There is no doubt that investing hundreds of hours into improving a weakness can lead to better performance, but often the process feels arduous and painful. Most people will put off working on what doesn’t feel good in favour of what does.
Strengths-based organizations recognize that people love doing what they’re good at. A strength is a natural talent, developed over time, and can be executed with near perfect performance. Instead of having employees spend hundreds of hours marginally improving areas of weakness, strengths-based organizations focus those development hours on what they excel at naturally. Employees who focus their development on natural talents have the opportunity to become best in the world at what they do.
Organizations and managers should be asking themselves: “Do our employees have the opportunity to do what they do best everyday?” Building a strengths-based organization leads to higher levels of employee engagement, increased motivation, and ultimately better business outcomes.
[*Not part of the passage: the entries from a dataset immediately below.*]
/-- A refusal at dispatch (R16). -/
def State.refuseCmd (s : State) (vi st code : Nat) (e : CmdEntry) (w1 : Nat) : State :=
  (s.modStream vi st fun x => { x with open_ := x.open_ - 1 }).refuse vi st code e.tag (BitVec.ofNat 64 w1)

/-- The first refusal code of a list of checks in the order of R16. -/
def firstCode : List (Bool × Nat) → Option Nat
  | [] => none
  | (b, c) :: cs => if b then some c else firstCode cs

/-- Applies the checks of R16, then the command. -/
def State.checked (s : State) (vi st : Nat) (e : CmdEntry) (checks : List (Bool × Nat)) (act : State → State) : State :=
  match firstCode checks with
  | some c => s.refuseCmd vi st c e 0
  | none => act s

/-- Words that a command does not use (R15). -/
def unused (ws : List W64) : Bool := ws.any (· ≠ 0)

/-! ## NOP, SIGNAL and WAIT (R15, R346) -/

/-- CMD_NOP (R15); an entry of a reserved kind is refused with code 1 (R16). -/
def execCmdNop (vi st : Nat) (e : CmdEntry) (s : State) : Out :=
  s.dispatch vi st e "CMD_NOP" (e.kind == 0 || decide (6 < e.kind)) fun s =>
    s.checked vi st e [(e.kind != 0 || headBad e || unused [e.w1, e.w2, e.w3, e.w4, e.w5, e.w6, e.w7], 1)] fun s =>
      s.doneCmd vi st e.tag e.notify

/-- The atomic of a SIGNAL, part of its dispatch (R15, R346; log entry 103). -/
def State.signal (s0 : State) (vi st : Nat) (e : CmdEntry) : State :=
  let a := e.w1.toNat
  let s := s0.seeEntry vi a
  match s.translate vi a true with
  | .error _ => s.refuseCmd vi st 2 e 0
  | .ok p =>
    let s1 := s.fillTlb vi a
    let b := s1.getBlk p.key p.die p.dfn p.blk
    if b.sb.state = .poisoned then s1.refuseCmd vi st 2 e 0
    else if s1.lostBlock p then
      (s1.loseBlock vi p).refuseCmd vi st 2 e 0
    else
      let new := if bitsOf e.w3 0 2 = 0 then wordOf b p.off + e.w2 else e.w2
      (((s1.correctAt p).writeD p.key p.die p.dfn p.blk p.off (leBytes 8 new.toNat)).heat p.die p.dfn).doneCmd
        vi st e.tag e.notify

/-- SIGNAL (R15, R346). -/
def execSignal (vi st : Nat) (e : CmdEntry) (s : State) : Out :=
  s.dispatch vi st e "SIGNAL" (e.kind == 2) fun s =>
    s.checked vi st e
      [(headBad e || bitsOf e.w3 2 62 ≠ 0 || unused [e.w4, e.w5, e.w6, e.w7], 1),
       (decide (e.w1.toNat % 8 ≠ 0) || decide (2 ≤ bitsOf e.w3 0 2), 2)] fun s => s.signal vi st e

/-- WAIT (R15, R346): the stream is held. -/
def execWait (vi st : Nat) (e : CmdEntry) (s : State) : Out :=
  s.dispatch vi st e "WAIT" (e.kind == 3) fun s =>
    s.checked vi st e
      [(headBad e || unused [e.w3, e.w4, e.w5, e.w6, e.w7], 1), (decide (e.w1.toNat % 8 ≠ 0), 2)] fun s0 =>
        let s := s0.seeEntry vi e.w1.toNat
        match s.translate vi e.w1.toNat false with
        | .error _ => s.refuseCmd vi st 2 e 0
        | .ok _ => s.modStream vi st fun x => { x with wait := some (e.w1.toNat, e.w2.toNat, e.tag, e.notify) }

/-- What a held WAIT observes: its condition, or that its semaphore cannot be reached (R346). -/
def State.waitSeen (s : State) (vi addr n : Nat) : Option Bool :=
  match s.translate vi addr false with
  | .error _ => some false
  | .ok p =>
    let b := s.getBlk p.key p.die p.dfn p.blk
    if b.sb.state = .poisoned ∨ s.lostBlock p then some false
    else if n ≤ (wordOf b p.off).toNat then some true else none

/-- WAIT_SATISFIED (R15, R346). -/
def execWaitSatisfied (vi st : Nat) (s : State) : Out :=
  match (s.stream vi st).wait with
  | none => .refused (.notEnabled "WAIT_SATISFIED")
  | some (addr, n, tag, notify) =>
    let s1 := (s.seeBlock vi addr).modStream vi st fun x => { x with wait := none }
    match s.waitSeen vi addr n with
    | none => .refused (.notEnabled "WAIT_SATISFIED")
    | some true => .next (s1.doneCmd vi st tag notify)
    | some false =>
      .next ((s1.modStream vi st fun x => { x with open_ := x.open_ - 1 }).refuse vi st 2 tag 0)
Building a strengths-based organization requires everyone adopting a different mindset and takes time. Managers can start by reframing how they work with their direct reports. Sitting down with an employee to consider the following questions is a great start.
– What do you love doing? Why?
– When are you most happy at work? Why?
– What do you feel you do better than others around you?
Managers can use this information to help their employees focus more of their work around their strengths.
On a larger scale, organizations can use more formal assessments like Gallup StrengthsFinder to help entire teams identify individual strengths and understand how they work together in a group dynamic. Organizations that can adopt a strengths-based mindset, focus on what’s right with people, while giving them the opportunity to do what they do best everyday will see the benefits in both employee attitudes and business results.